Jukin 26, c’est tube

26. Ce matin, Jukin est sourd-muet.
(titre proposé par Marion)

Étrangement, aucune palissade, aucun grillage ou barbelé pour retenir les curieux. Jukin s’avança, méfiant. Outre les machines qui s’affairaient bruyamment, un bassin central était dégagé, depuis lequel un immense tube horizontal partait. A son entrée, une jeune femme aux cheveux blancs portant une blouse bleue de laboratoire, semblait monter la garde. Personne d’autre n’étant en vue, il se dirigea droit sur elle. Fatigué, il avançait lentement.

Toute la nuit, le vrombissement de la grue, réveillé. Les saccades du marteau piqueur, encore réveillé. Le fracassement du bulldozer, toujours réveillé. Le petit matin avait fait son entrée en scène et il avait eu cette désagréable impression de ne pas avoir fermé l’œil de la nuit. Comme traversant un désert de sommeil pour finir épuisé sur le rivage du jour. Pour couronner le tout, sa tête était prise dans un étau de douleur.
Sur les chantiers ils engageaient systématiquement une équipe supplémentaire de types qui venaient de tellement loin, qu’ils se levaient là bas quand on se couchait ici. Le vacarme infernal avait été incessant depuis la veille. « Et pour construire quoi d’ailleurs ? », s’était demandé Jukin. « Qu’est ce qui les poussaient à cet acharnement ? » Il était alors parti découvrir ce qui valait qu’on lui gâche sa paisible existence.

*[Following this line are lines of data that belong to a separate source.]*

-- ==== Sys2Proof/Machine/Boot.lean ====
section
/-! DEFINITION. The smallest context in which slot 0 of logical core 0 is about to issue, and instruction bytes put where a slot
fetches: what `withFetchWord` needs (22 R422, log 21). -/

namespace Sys2Proof.Machine

/-- Where the code of the small context lies: the default origin of `.text` (R60). -/
def bootPc : Word := 0x1000000

/-- The creation record of the small context: its tables at 0x10000, its cluster-set table in the page after its code, and every other
area where nothing is mapped. -/
def bootRec : CreateRec :=
  { clusters := 1, root := 0x10000, csets := 0x1010000, ncsets := 1, pool := 3 * 2 ^ 40, images := 4 * 2 ^ 40, counters := 5 * 2 ^ 40
    notifyq := 6 * 2 ^ 40, ovfrings := 7 * 2 ^ 40, ccb := 8 * 2 ^ 40, sealarea := 9 * 2 ^ 40 }

/-- A leaf entry with R, W and X of the CLEAR frame `f` (R139). -/
def bootLeaf (f : Nat) : List Byte := leBytes 8 (f * 65536 + 0x73) ++ zeros 8
/-- A pointer entry (R139). -/
def bootPtr (table : Nat) : List Byte := leBytes 8 (table + 1) ++ zeros 8

/-- The tables of levels 4 to 0 for addresses 0x100_0000 to 0x101_FFFF, in frames 4 and 5, and the cluster-set mask (R132, R138, R142). -/
def bootMem : Tab Byte :=
  Mem.write (Mem.write (Mem.write (Mem.write (Mem.write (Mem.write [] 0x10000 (bootPtr 0x12000)) 0x12000 (bootPtr 0x14000))
    0x14000 (bootPtr 0x16000)) 0x16080 (bootPtr 0x18000)) 0x18000 (bootLeaf 4 ++ bootLeaf 5)) 0x50000 (List.replicate 12 0xFF)

/-- The small context: number 1 on physical cluster 0, one logical core placed, its entry continuation in slot 0. -/
def State.boot (s : State) : State :=
  let own : BitVec 32 := 1
  { s with
    mem := bootMem, poison := [], retired := []
    frames := [(1, own), (4, own), (5, own)]
    owners := (List.range 8).map (fun m => (m, ownerOf 1))
    ctxs := [(1, { status := .live, cr := bootRec, placement := [(0, 0x80000000)], poolFree := [0], nextCid := 2 })]
    slots := [({ ctx := 1, lc := 0, pos := 0 : Focus }.key,
      { mode := .running, pc := bootPc, region := bootPc, k := [(1, BitVec.allOnes 48)], cid := 1 })] }

/-- Puts bytes at the physical place of an instruction address. -/
def State.putCode (s : State) (ctx : Nat) (pc : Word) (bs : List Byte) : State :=
  match s.leaf ctx pc.toNat with
  | .ok l => { s with mem := Mem.write s.mem l.pa bs }
  | .error _ => s

/-- The slot for which the next step issues an instruction that it fetches, if any. -/
def State.fetching (s : State) : Option Focus :=
  match s.agenda with
  | .issue f :: _ =>
    if s.turn f && (s.slotAt f).stopped.isEmpty && !badPc (s.slotAt f).pc && (s.leaf f.ctx (s.slotAt f).pc.toNat).isOk then some f else none
  | _ => none

/-- The state in which the next step fetches the instruction bytes `bs`: in place where a slot is about to fetch, else in the small
context (log 21). -/
def State.placeCode (s : State) (bs : List Byte) : State :=
  match s.fetching with
  | some f => s.putCode f.ctx (s.slotAt f).pc bs
  | none =>
    let f : Focus := { ctx := 1, lc := 0, pos := 0 }
    { s.boot.putCode 1 bootPc bs with agenda := [.issue f], codeLog := [] }

end Sys2Proof.Machine
end

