/-- What the device sends travels under the keys of session `n` with endpoints `eps`: its READY and answers, and all that leaves by its
endpoints (R407, R409). -/
def OutMsg.under (m : OutMsg) (n : Nat) (eps : List Nat) : Bool :=
  match m with
  | .ready k | .answer k .. => decide (k = n)
  | .placed e _ | .writeDone e .. | .readDone e .. | .message e _ | .window e .. | .windowRead e .. => eps.contains e
  | .accept .. => false
/-- One such packet answers one that the session has accepted, or a read of a window that the far party answers (R411, R418, R420). -/
def OutMsg.echo (m : OutMsg) : Bool :=
  match m with
  | .answer .. | .placed .. | .writeDone .. | .readDone .. | .windowRead .. => true
  | .accept .. | .ready _ | .message .. | .window .. => false

/-- The packets that a session has sent since it became ready, and those that it has accepted; every message is one packet (R408, log 35). -/
def State.sent (s : State) (n : Nat) : List OutMsg := (s.outbox.drop (s.session n).outAt).filter (fun m => m.under n (s.session n).eps)
def State.accepted (s : State) (n : Nat) : Nat := ((s.sent n).filter OutMsg.echo).length

/-- The limit of packets in one direction (R408). -/
def packetLimit : Nat := 2 ^ 48

/-- The header of a Sikinak message (R409). -/
def sikinak (type : Nat) (body : List Byte) : List Byte := leBytes 2 0x5A4B ++ leBytes 1 type ++ leBytes 1 1 ++ leBytes 4 body.length ++ body

/-- The body of a HELLO (R410). -/
def helloBody (b : HelloBody) : List Byte :=
  leBytes 1 (if b.kind = .manage then 1 else 2) ++ zeros 3 ++ leBytes 4 b.ctx ++ leBytes 4 b.life ++ leBytes 2 b.eps.length ++ zeros 2 ++
  leBytes 32 b.nonce.toNat ++ leBytes 64 b.hkey.toNat ++ b.ek ++ b.eps.flatMap (leBytes 2)

/-- The fields of a HELLO are in their ranges (R410). -/
def helloOk (b : HelloBody) : Bool :=
  decide (1 ≤ b.life) && decide (b.life ≤ 86400) && decide (b.ek.length = 1568) && decide (b.eps.Nodup) && b.eps.all (fun e => decide (e < 192)) &&
  (match b.kind with
   | .manage => b.eps.isEmpty && decide (b.ctx = 0)
   | .data => !b.eps.isEmpty && decide (b.ctx < 2 ^ 32))

/-- The endpoints are LOCKED for a context by one management session (R407). -/
def State.lockedBy (s : State) (ctx : Nat) (eps : List Nat) : Bool :=
  let k := (s.endpoint (eps.headD 0)).locker
  eps.all (fun e => decide ((s.endpoint e).state = .locked) && decide ((s.endpoint e).ctx = ctx) && decide ((s.endpoint e).locker = k))

/-- A session of this kind is admitted: the operator key for MANAGE; for DATA its endpoints and HOSTID (R407). -/
def State.admits (s : State) (b : HelloBody) : Bool :=
  match b.kind with
  | .manage => decide (b.hkey = Config.operatorKey)
  | .data =>
    let h := (s.ctxOf b.ctx).cr.hostid
    decide ((s.ctxOf b.ctx).status = .live) && s.lockedBy b.ctx b.eps && (decide (h = 0) || decide (h = (digest (leBytes 64 b.hkey.toNat)).toNat))

/-- HELLO, answered by ACCEPT; the key material is formed from the shared secret and the transcript hash (R403, R407, R410). -/
def execHello (b : HelloBody) (s : State) : Result :=
  .next (if !s.secured || !helloOk b || !s.admits b then s
    else
      let n := s.nextSess
      let hello := sikinak 1 (helloBody b)
      let ct := ((Config.encapsulate s.draws b.ek).1 ++ zeros 1568).take 1568
      let hash := digest (hello ++ sikinak 2 (ct ++ (s.report b.ctx (shake512 hello)).1) ++ ct)
      let (rep, s1) := s.report b.ctx (shake512 hello)
      let accept := ct ++ rep
      let q : Session := {
        stage := .accepted, kind := b.kind, ctx := b.ctx, eps := b.eps, life := b.life, hkey := b.hkey, left := b.life
        transcript := hash, keys := digest ((Config.encapsulate s.draws b.ek).2 ++ leBytes 64 hash.toNat) }
      (({ s1 with nextSess := n + 1 }.setSession n q).say (.accept n accept)).draw)

/-- FINISH, answered by READY; the endpoints of a DATA session enter RUN (R404, R407). -/
def execFinish (n : Nat) (signature : List Byte) (s : State) : Result :=
  let q := s.session n
  .next (if q.stage ≠ .accepted ∨ s.secured = false then s
    else if signature.length ≠ 49856 ∨ Config.verifies q.hkey (leBytes 64 q.transcript.toNat) signature = false ∨
        (q.kind = .data ∧ s.lockedBy q.ctx q.eps = false) then s.setSession n {}
    else
      let s1 := (s.setSession n { q with stage := .ready, outAt := s.outbox.length }).say (.ready n)
      q.eps.foldl (fun s e => s.setEndpoint e { s.endpoint e with state := .run, session := n }) s1)

/-! ### Requests of a management session (R405, R411) -/

/-- Serves the management request `i`: `act` answers, or gives nothing while the request is in progress, which then stays the first of those
not yet answered (R405, R411). A request in progress completes also when its session has failed (R413). -/
def State.serveRequest (s : State) (i : Instr) (n seq : Nat) (act : State → State × Option (Nat × List Byte)) : State :=
  match act s with
  | (s1, none) => if s1.requests.contains i then s1 else { s1 with requests := s1.requests ++ [i] }
  | (s1, some (code, body)) =>
    let s2 : State := { s1 with requests := s1.requests.erase i }
    if (s2.session n).stage = .ready then s2.say (.answer n seq code body) else s2

/-- The request `i` on session `n`, served in arrival order with those of every session; on a DATA session it fails the session (R405, R411).
A security core that is lost serves none (R414, R426). -/
def State.manage (s : State) (i : Instr) (n seq : Nat) (act : State → State × Option (Nat × List Byte)) : State :=
  let q := s.session n
  if !s.secured then s
  else if s.requests.head? = some i then s.serveRequest i n seq act
  else if q.stage ≠ .ready then s
  else
    match q.kind with
    | .data => s.failSession n
    | .manage => if s.requests.isEmpty then s.serveRequest i n seq act else { s with requests := s.requests ++ [i] }

/-- SESSION_FAIL (R408, R409, R411): a tag that fails; a packet accepted already; the lifetime; 2^48 packets; a message with a wrong header,
which also ends a handshake; and a REQUEST of another OP, length or with a nonzero field marked zero, which a MANAGE session answers
BAD_REQUEST. -/
def execSessionFail (n : Nat) (cause : FailCause) (s : State) : Result :=
  let q := s.session n
  let ready := decide (q.stage = .ready)
  let failIf (b : Bool) : State := if ready && b then s.failSession n else s
  .next (match cause with
    | .tag => failIf true
    | .replay psn => failIf (decide (psn < s.accepted n))
    | .lifetime => failIf (decide (q.left = 0))
    | .packets => failIf (decide (packetLimit ≤ (s.sent n).length) || decide (packetLimit ≤ s.accepted n))
    | .header => if q.stage = .accepted then s.setSession n {} else failIf true
    | .request seq => s.manage (.sessionFail n cause) n seq (fun s => (s, some (resBad, []))))

/-- A context that exists: live or sealed. -/
def State.exists? (s : State) (ctx : Nat) : Bool := decide ((s.ctxOf ctx).status = .live) || decide (Tab.get {} s.sealedCtxs ctx ≠ {})

/-- LOCK (R405). -/
def execLock (n seq ep ctx : Nat) (rbase rlen : Word) (defcore : Nat) (s : State) : Result :=
  .next (s.manage (.lock n seq ep ctx rbase rlen defcore) n seq (fun s =>
    if 191 < ep then (s, some (resRefused, []))
    else if (s.endpoint ep).state ≠ .unbound then (s, some (resLocked, []))
    else if s.exists? ctx = false ∨ 2 ^ 30 < rlen.toNat ∨ 767 < defcore then (s, some (resRefused, []))
    else
      (s.setEndpoint ep { state := .locked, ctx := ctx, locker := n, rbase := rbase, rlen := rlen.toNat, defcore := defcore }, some (resOk, []))))

/-- UNBIND (R404, R405). -/
def execUnbind (n seq ep : Nat) (s : State) : Result :=
  .next (s.manage (.unbind n seq ep) n seq (fun s =>
    let p := s.endpoint ep
    if p.state = .unbound ∨ p.locker ≠ n then (s, some (resRefused, [])) else (s.unbindEp ep, some (resOk, []))))

/-- MANAGE_END (R406, R411). -/
def execManageEnd (n seq ctx : Nat) (s : State) : Result :=
  .next (s.manage (.manageEnd n seq ctx) n seq (fun s =>
    if (s.ctxOf ctx).status = .live then
      match s.endPass ctx with
      | (s1, true) => (s1, some (resOk, []))
      | (s1, false) => (s1, none)
    else if s.exists? ctx then (s.endNow ctx (Tab.get {} s.sealedCtxs ctx).ctx.cr, some (resOk, []))
    else (s, some (resRefused, []))))

/-- MANAGE_SEAL (R338, R339, R411). -/
def execManageSeal (n seq ctx : Nat) (s : State) : Result :=
  .next (s.manage (.manageSeal n seq ctx) n seq (fun s =>
    if (s.ctxOf ctx).status ≠ .live then (s, some (resRefused, []))
    else
      match s.sealPass ctx with
      | (s1, true) => (s1.sealNow ctx, some (resOk, []))
      | (s1, false) => (s1, none)))

/-- Bit 25d + c of a creation record's CLUSTERS for each cluster of a list. -/
def clusterMask (cs : List Nat) : Nat := cs.foldl (fun m a => m + 2 ^ a) 0

/-- A slot of a context after a resume: its spill area has the base of R117, its code fetches see every store (R117, R340). -/
def Slot.rebase (t : Slot) (r : CreateRec) (pos : Nat) : Slot :=
  if 8 ≤ pos then t else { t with spillBase := r.spillbase + pos * r.spillbytes }

/-- RESUME: a sealed context is restored onto the free clusters of lowest number (R340, R411). -/
def execResume (n seq ctx : Nat) (s : State) : Result :=
  .next (s.manage (.resume n seq ctx) n seq (fun s =>
    let z := Tab.get {} s.sealedCtxs ctx
    let free := ((List.range 100).filter s.clusterFree).take z.nclusters
    if z = {} then (s, some (resRefused, []))
    else if z.lost then (s, some (resKeyAbsent, []))
    else if free.length < z.nclusters then (s, some (resRefused, []))
    else
      let cr : CreateRec := { z.ctx.cr with clusters := clusterMask free }
      let s1 : State := { s with
        slots := Tab.below (ctx * 16384) s.slots ++ (z.slots.map (fun (e : Nat × Slot) => (e.1, e.2.rebase cr (e.1 % 16)))).filter
          (fun e => decide (e.2 ≠ {})) ++ Tab.from ((ctx + 1) * 16384) s.slots
        cores := Tab.below (ctx * 1024) s.cores ++ z.cores ++ Tab.from ((ctx + 1) * 1024) s.cores
        mem := Tab.below (lsFrom ctx) s.mem ++ z.ls ++ Tab.from (lsFrom (ctx + 1)) s.mem
        ctxs := Tab.set {} s.ctxs ctx { z.ctx with status := .live, cr := cr }
        sealedCtxs := Tab.set {} s.sealedCtxs ctx {} }
      ((s1.setOwners free (ownerOf ctx)).placeDefault ctx free, some (resOk, []))))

En descendant mollement la rue devant chez lui, il avait cherché à deviner l’épicentre du bruit. Remontant cette même rue, son voisin Sirunyk l’interrompit alors par politesse :
– Bonjour, vous allez bien ?
Voyant les lèvres de Sirunyk bouger, par réflexe social, Jukin eut l’intention de lui répondre. Cependant, les effets sonores du chantier étaient bien plus profonds qu’il ne l’avait imaginé. Car en effet, il signa. Il répondit de façon courtoise, mais en langage des signes. Jukin comprit très vite le mécanisme linguistique responsable de son état. Au tréfonds de son esprit, des expressions telles que ‘clair de lune’ ou ‘jambon beurre’ étaient fixées. Ainsi le syntagme figé ‘sourd muet’ était tellement ancré en lui que sa surdité soudaine l’avait automatiquement rendu muet. Quand il voulait parler, les sons sortaient par ses mains. Sirunyk avait levé un sourcil, mi surpris, mi énervé avant de poursuivre sa route. Un énorme bruit d’éboulis de pierre avait donné aussitôt une direction précise à suivre pour Jukin. Le chantier s’averra proche de chez lui.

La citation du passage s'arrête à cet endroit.